Она закрыла глаза и услышала его смех. Это был очень веселый смех. Она поспешно открыла глаза, но на его лице не было и капли жестокости. Он просто смеялся.
— Мотив моего поступка, Дэгни? А ты не думала, что это, может быть, самая простая вещь на свете — минутная прихоть?
Нет, думала она, это неправда, неправда, раз он так смеется, раз у него такое лицо. Безответственные тупицы, думала она, не способны так безмятежно радоваться; никчемный, лишенный цели в жизни человек не может обладать таким непоколебимым спокойствием духа, научиться так смеяться можно только в результате самых глубоких размышлений.
Глядя на его тело, растянувшееся на ковре у ее ног, она бесстрастно отметила, какие воспоминания это у нее вызвало: черная пижама подчеркивала его стройность, под распахнутым воротником виднелась молодая, гладкая, загорелая кожа, и ей вспомнился юноша в легких черных брюках и рубашке, который когда-то на рассвете лежал, растянувшись рядом с ней на траве. Тогда ее обуревала гордость от того, что это тело принадлежало ей; она все еще чувствовала его. Она вдруг вспомнила, как много раз они были близки; теперь это воспоминание должно было быть оскорбительным для нее. Но она не чувствовала ничего подобного. Она ощущала по-прежнему гордость, гордость без сожаления или надежды — чувство уже не было настолько сильным, чтобы расшевелить ее, но и подавить его она не могла.
Необъяснимо, по какой-то сильно удивившей ее эмоциональной ассоциации, она вспомнила о том, что совсем недавно передало ей такое же ощущение чистой радости, какое исходило сейчас от него.
— Франциско, — мягко сказала она, — мы оба любили музыку Ричарда Хэйли...
— Я и сейчас ее люблю.
— Ты когда-нибудь встречался с ним?
— Да. А что?
— Ты случайно не знаешь, не написал ли он Пятый концерт?

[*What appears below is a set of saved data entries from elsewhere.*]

-- ==== Sys2Proof/Machine/Reset.lean ====
section
/-!
DEFINITION. `RESET` (spec/70_reset_and_hazards.md R210, R211; spec/10_state.md R40).
-/

namespace Sys2Proof.Machine

/-- `RESET`: from any state, the values of R40; what is queued is lost without an event (R210). -/
def execReset (s : State) : Host.Outcome State Fault Refusal := .next (s.restart.emit {})

end Sys2Proof.Machine
end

Он замер. Она думала, что он невосприимчив к каким бы то ни было потрясениям. Но он был потрясен. Она даже не пыталась понять, почему из всего сказанного ею только это действительно задело его. Его замешательство длилось лишь мгновение, затем он спокойно спросил:
— А почему ты думаешь, что он его написал?
— Так написал или нет?
— Ты знаешь, что у него только четыре концерта.
— Да. Мне просто интересно, не написал ли он еще один.
— Он перестал писать.
— Я знаю.
— Тогда почему ты спросила?
— Так, вдруг пришло в голову. А что он сейчас делает? Где он?
— Не знаю. Я давно его не видел. Так почему ты вдруг решила, что он написал Пятый концерт?
— Я не сказала, что он его написал. Я просто спросила тебя об этом.
— Почему ты вспомнила о Хэйли?
— Потому что... — Она почувствовала, что ее самообладание несколько пошатнулось. — Потому что я не могу постичь разумом такой резкий скачок: от музыки Хэйли до... миссис Джилберт Вейл.
Он с облегчением рассмеялся:
— А, это... Между прочим, если ты читала, что обо мне писали газеты, то, наверное, заметила одно забавное несоответствие в интервью миссис Вейл.
— В газетах я на такие вещи не обращаю внимания.
— А следовало бы. Она предоставила газетчикам такое яркое описание того дня накануне Нового года, что мы провели вместе на моей вилле в Андах. Лунный свет над горными вершинами, красные, как кровь, цветы, свисающие с виноградной лозы у открытых окон. Замечаешь, что не так в этой картинке?
— Я могла бы спросить об этом тебя, но не собираюсь этого делать, — сказала она тихо.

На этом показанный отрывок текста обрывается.